Which is best model for job-to-resume matching project?

  1. Based on the type of the repository you need an API to access the files within that repository it might be Google cloud or simply downloading through rest API so what is your repository?
  2. Once the file is downloaded it should be converted to plain text so that you can start processing it. Personally, at LAWXER.ai we use convertAPI for that (find on Google)
  3. Once the file is converted to plain text you need to pre-process it using one or several AI models to bring it to standard formatting so that your paragraphs and titles are separated and paragraphs are not broken.
  4. Once you have that you need to identify the titles among the paragraphs so that you can split the text into chunks on those titles. To get your sections within a CV.
  5. Once you have sections you might use another model to understand what is inside the section and summarize it to you, or to get the entities subjects and other things because that’s what will improve the quality of your RAG.
  6. Based on the application requirements you might need to create fields for the object you will be storing in your vector database. Personally for this case you might use something like title, subjects, text, document ID, section ID. This object will represent sections in your database.
  7. You also will need another class in your vector database which will be documents and for the document you will have the following fields: document ID, title, name… And other fields which will apply to your CV.
  8. Store all the sections and the document object in your vector database.
  9. When retrieving the documents it is better in your case to have double search queries were in one query you search for documents and in the other search for sections.
  10. Once the results found you need to combine them together and reclassify based on their relation to the query in each of the sub-queries (like maybe ranking sections higher than documents or vice versa). The goal is to come up with document IDS from both of the queries.
  11. Same applies when you want to extract data.
  12. We’ve implemented a mechanism where data can be extracted in automatic mode after configuring the extraction tasks once.

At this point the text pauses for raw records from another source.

@[simp] theorem State.log_cycles (k : AnomalyKind) (n : Nat) (addr : Addr) (s : State) : (State.log k n addr s).cycles = s.cycles := rfl
@[simp] theorem State.log_bus (k : AnomalyKind) (n : Nat) (addr : Addr) (s : State) : (State.log k n addr s).bus = s.bus := rfl
@[simp] theorem State.log_timer (k : AnomalyKind) (n : Nat) (addr : Addr) (s : State) : (State.log k n addr s).timer = s.timer := rfl
@[simp] theorem State.log_tia (k : AnomalyKind) (n : Nat) (addr : Addr) (s : State) : (State.log k n addr s).tia = s.tia := rfl
@[simp] theorem State.log_apu (k : AnomalyKind) (n : Nat) (addr : Addr) (s : State) : (State.log k n addr s).apu = s.apu := rfl
@[simp] theorem State.log_io (k : AnomalyKind) (n : Nat) (addr : Addr) (s : State) : (State.log k n addr s).io = s.io := rfl
@[simp] theorem State.log_input (k : AnomalyKind) (n : Nat) (addr : Addr) (s : State) : (State.log k n addr s).input = s.input := rfl
@[simp] theorem State.log_fatal (k : AnomalyKind) (n : Nat) (addr : Addr) (s : State) : (State.log k n addr s).fatal = s.fatal := rfl
@[simp] theorem State.log_anomalies (k : AnomalyKind) (n : Nat) (addr : Addr) (s : State) : (State.log k n addr s).anomalies = s.anomalies ++ [⟨k, n, a13 addr⟩] := rfl
@[simp] theorem State.log_image (k : AnomalyKind) (n : Nat) (addr : Addr) (s : State) : (State.log k n addr s).image = s.image := rfl
@[simp] theorem State.log_tvFormat (k : AnomalyKind) (n : Nat) (addr : Addr) (s : State) : (State.log k n addr s).tvFormat = s.tvFormat := rfl
@[simp] theorem State.log_mode0 (k : AnomalyKind) (n : Nat) (addr : Addr) (s : State) : (State.log k n addr s).mode0 = s.mode0 := rfl
@[simp] theorem State.log_mode1 (k : AnomalyKind) (n : Nat) (addr : Addr) (s : State) : (State.log k n addr s).mode1 = s.mode1 := rfl
@[simp] theorem State.log_coreStart (k : AnomalyKind) (n : Nat) (addr : Addr) (s : State) : (State.log k n addr s).coreStart = s.coreStart := rfl
@[simp] theorem State.log_inbox (k : AnomalyKind) (n : Nat) (addr : Addr) (s : State) : (State.log k n addr s).inbox = s.inbox := rfl
@[simp] theorem State.log_reply (k : AnomalyKind) (n : Nat) (addr : Addr) (s : State) : (State.log k n addr s).reply = s.reply := rfl
@[simp] theorem State.log_draws (k : AnomalyKind) (n : Nat) (addr : Addr) (s : State) : (State.log k n addr s).draws = s.draws := rfl

@[simp] theorem State.raiseFatal_cycles (k : FatalKind) (n : Nat) (s : State) : (State.raiseFatal k n s).cycles = s.cycles := rfl
@[simp] theorem State.raiseFatal_bus (k : FatalKind) (n : Nat) (s : State) : (State.raiseFatal k n s).bus = s.bus := rfl
@[simp] theorem State.raiseFatal_timer (k : FatalKind) (n : Nat) (s : State) : (State.raiseFatal k n s).timer = s.timer := rfl
@[simp] theorem State.raiseFatal_tia (k : FatalKind) (n : Nat) (s : State) : (State.raiseFatal k n s).tia = s.tia := rfl
@[simp] theorem State.raiseFatal_apu (k : FatalKind) (n : Nat) (s : State) : (State.raiseFatal k n s).apu = s.apu := rfl
@[simp] theorem State.raiseFatal_io (k : FatalKind) (n : Nat) (s : State) : (State.raiseFatal k n s).io = s.io := rfl
@[simp] theorem State.raiseFatal_input (k : FatalKind) (n : Nat) (s : State) : (State.raiseFatal k n s).input = s.input := rfl
@[simp] theorem State.raiseFatal_fatal (k : FatalKind) (n : Nat) (s : State) : (State.raiseFatal k n s).fatal = some ⟨k, n⟩ := rfl
@[simp] theorem State.raiseFatal_anomalies (k : FatalKind) (n : Nat) (s : State) : (State.raiseFatal k n s).anomalies = s.anomalies := rfl
@[simp] theorem State.raiseFatal_image (k : FatalKind) (n : Nat) (s : State) : (State.raiseFatal k n s).image = s.image := rfl
@[simp] theorem State.raiseFatal_tvFormat (k : FatalKind) (n : Nat) (s : State) : (State.raiseFatal k n s).tvFormat = s.tvFormat := rfl
@[simp] theorem State.raiseFatal_mode0 (k : FatalKind) (n : Nat) (s : State) : (State.raiseFatal k n s).mode0 = s.mode0 := rfl
@[simp] theorem State.raiseFatal_mode1 (k : FatalKind) (n : Nat) (s : State) : (State.raiseFatal k n s).mode1 = s.mode1 := rfl
@[simp] theorem State.raiseFatal_coreStart (k : FatalKind) (n : Nat) (s : State) : (State.raiseFatal k n s).coreStart = s.coreStart := rfl
@[simp] theorem State.raiseFatal_inbox (k : FatalKind) (n : Nat) (s : State) : (State.raiseFatal k n s).inbox = s.inbox := rfl
@[simp] theorem State.raiseFatal_reply (k : FatalKind) (n : Nat) (s : State) : (State.raiseFatal k n s).reply = s.reply := rfl
@[simp] theorem State.raiseFatal_draws (k : FatalKind) (n : Nat) (s : State) : (State.raiseFatal k n s).draws = s.draws := rfl
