-- ==== Sys2Proof/Laws/PerInstr.lean ====
section
/-! SUPPORT. Statements about every operation, one lemma per constructor. `RoundTrip`: the decoder reads the request of a
well-formed operation as that operation, every operand kept. -/

namespace Sys2Proof.Laws.RoundTrip

open Sys2Proof.Machine

/-- Decoding the request of a well-formed operation gives it back, under every tag. -/
def Statement (i : Instr) : Prop := ∀ tag, i.wellFormed tag = true → decode tag (encode i) = some i

/-! ## The decoder by region -/

theorem decode_tiaWrite {tag : Tag} {addr : Addr} {d : Byte} {k : Nat} (h : tiaWriteAt tag addr k = true) :
    decode tag (.write addr d) = some (tiaWriteRow k addr d) := by
  simp only [tiaWriteAt, Bool.and_eq_true, beq_iff_eq, Bool.not_eq_true'] at h
  simp [decode, decodeBus, decodeTiaWrite, h.1.1, h.1.2, h.2]

theorem decode_tiaRead {tag : Tag} {addr : Addr} {k : Nat} (h : tiaReadAt addr k = true) :
    decode tag (.read addr) = some (tiaReadRow k addr) := by
  simp only [tiaReadAt, Bool.and_eq_true, beq_iff_eq] at h
  simp [decode, decodeBus, decodeTiaRead, h.1, h.2]

theorem decode_ram {tag : Tag} {addr : Addr} (acc : Access) (h : (region addr == .ram) = true) :
    decode tag (busRequest addr acc) = some (decodeRam addr acc) := by
  simp only [beq_iff_eq] at h
  cases acc <;> simp [decode, busRequest, decodeBus, h]

theorem decode_io {tag : Tag} {addr : Addr} (acc : Access) (h : region addr = .io) :
    decode tag (busRequest addr acc) = some (decodeIo addr acc) := by
  cases acc <;> simp [decode, busRequest, decodeBus, h]

theorem decode_portRead {tag : Tag} {addr : Addr} {k : Nat} (h : portAt addr k = true) :
    decode tag (.read addr) = some (portReadRow k addr) := by
  simp only [portAt, Bool.and_eq_true, beq_iff_eq] at h
  rw [show Request.read addr = busRequest addr .rd from rfl, decode_io .rd h.1.1]
  simp only [decodeIo, h.1.2, h.2, if_true]

theorem decode_portWrite {tag : Tag} {addr : Addr} {d : Byte} {k : Nat} (h : portAt addr k = true) :
    decode tag (.write addr d) = some (portWriteRow k addr d) := by
  simp only [portAt, Bool.and_eq_true, beq_iff_eq] at h
  rw [show Request.write addr d = busRequest addr (.wr d) from rfl, decode_io (.wr d) h.1.1]
  simp only [decodeIo, h.1.2, h.2, if_true]

theorem decode_timerRead {tag : Tag} {addr : Addr} {b : Bool} (h : timerReadAt addr b = true) :
    decode tag (.read addr) = some (if b then .timint addr else .intim addr) := by
  simp only [timerReadAt, Bool.and_eq_true, beq_iff_eq] at h
  rw [show Request.read addr = busRequest addr .rd from rfl, decode_io .rd h.1.1]
  simp only [decodeIo, h.1.2, h.2]
  cases b <;> rfl

theorem decode_timerWrite {tag : Tag} {addr : Addr} {d : Byte} {k : Nat} (h : timerWriteAt addr k = true) :
    decode tag (.write addr d) = some (timerWriteRow k addr d) := by
  simp only [timerWriteAt, Bool.and_eq_true, beq_iff_eq] at h
  rw [show Request.write addr d = busRequest addr (.wr d) from rfl, decode_io (.wr d) h.1.1.1]
  simp only [decodeIo, h.1.1.2, h.1.2, h.2, if_true]
  rfl

theorem decode_edge {tag : Tag} {addr : Addr} {d : Byte} (h : edgeAt addr = true) :
    decode tag (.write addr d) = some (.edgectl addr d) := by
  simp only [edgeAt, Bool.and_eq_true, beq_iff_eq, Bool.not_eq_true'] at h
  rw [show Request.write addr d = busRequest addr (.wr d) from rfl, decode_io (.wr d) h.1.1]
  simp only [decodeIo, h.1.2, h.2]
  rfl

theorem decode_cart {tag t : Tag} {addr : Addr} (acc : Access) (h : cartAt tag t addr = true) :
    decode tag (busRequest addr acc) = some (decodeCart t addr acc) := by
  simp only [cartAt, Bool.and_eq_true, beq_iff_eq] at h
  cases acc <;> simp [decode, busRequest, decodeBus, h.1, h.2]

theorem decodeDpc_read {addr : Addr} {f : Nat} (h : dpcReadAt addr f = true) :
    decodeDpc addr .rd = dpcReadRow f addr := by
  simp only [dpcReadAt, Bool.and_eq_true, beq_iff_eq, decide_eq_true_eq] at h
  have h1 : a13 addr ≠ 0x1FF8 := by omega
  have h2 : a13 addr ≠ 0x1FF9 := by omega
  simp [decodeDpc, h.1, h1, h2, h.2]

theorem decodeDpc_write {addr : Addr} {d : Byte} {f : Nat} (h : dpcWriteAt addr f = true) :
    decodeDpc addr (.wr d) = dpcWriteRow f addr d := by
  simp only [dpcWriteAt, within, Bool.and_eq_true, beq_iff_eq, decide_eq_true_eq] at h
  have h1 : a13 addr ≠ 0x1FF8 := by omega
  have h2 : a13 addr ≠ 0x1FF9 := by omega
  have h3 : ¬ a13 addr ≤ 0x103F := by omega
  simp [decodeDpc, h.1.2, h1, h2, h3, h.2]

/-! ## One lemma per constructor -/

theorem vsync (addr : Addr) (d : Byte) : Statement (.vsync addr d) := fun _ h => decode_tiaWrite h

theorem vblank (addr : Addr) (d : Byte) : Statement (.vblank addr d) := fun _ h => decode_tiaWrite h

theorem wsync (addr : Addr) (d : Byte) : Statement (.wsync addr d) := fun _ h => decode_tiaWrite h

theorem rsync (addr : Addr) (d : Byte) : Statement (.rsync addr d) := fun _ h => decode_tiaWrite h

theorem nusiz0 (addr : Addr) (d : Byte) : Statement (.nusiz0 addr d) := fun _ h => decode_tiaWrite h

Basically it’s just a list of questions and queries to pass to the rag engine and the model to be able to extract the data in a specified format from retrieved context. Then that data is stored in a separate database which is used for a classification of the documents.

And then you have the whole application to build so that you can display that data to the user.

2 Likes

Thank you sir :pray: that´s awesome. I really appreciate it.
Best!

You’re very welcome. Let me know how it goes

hello, i want to list all the resumes from my vector database matching the description of the job, can you suggest how can i achieve that, whether by applying pagination or not, or do i need new type of database?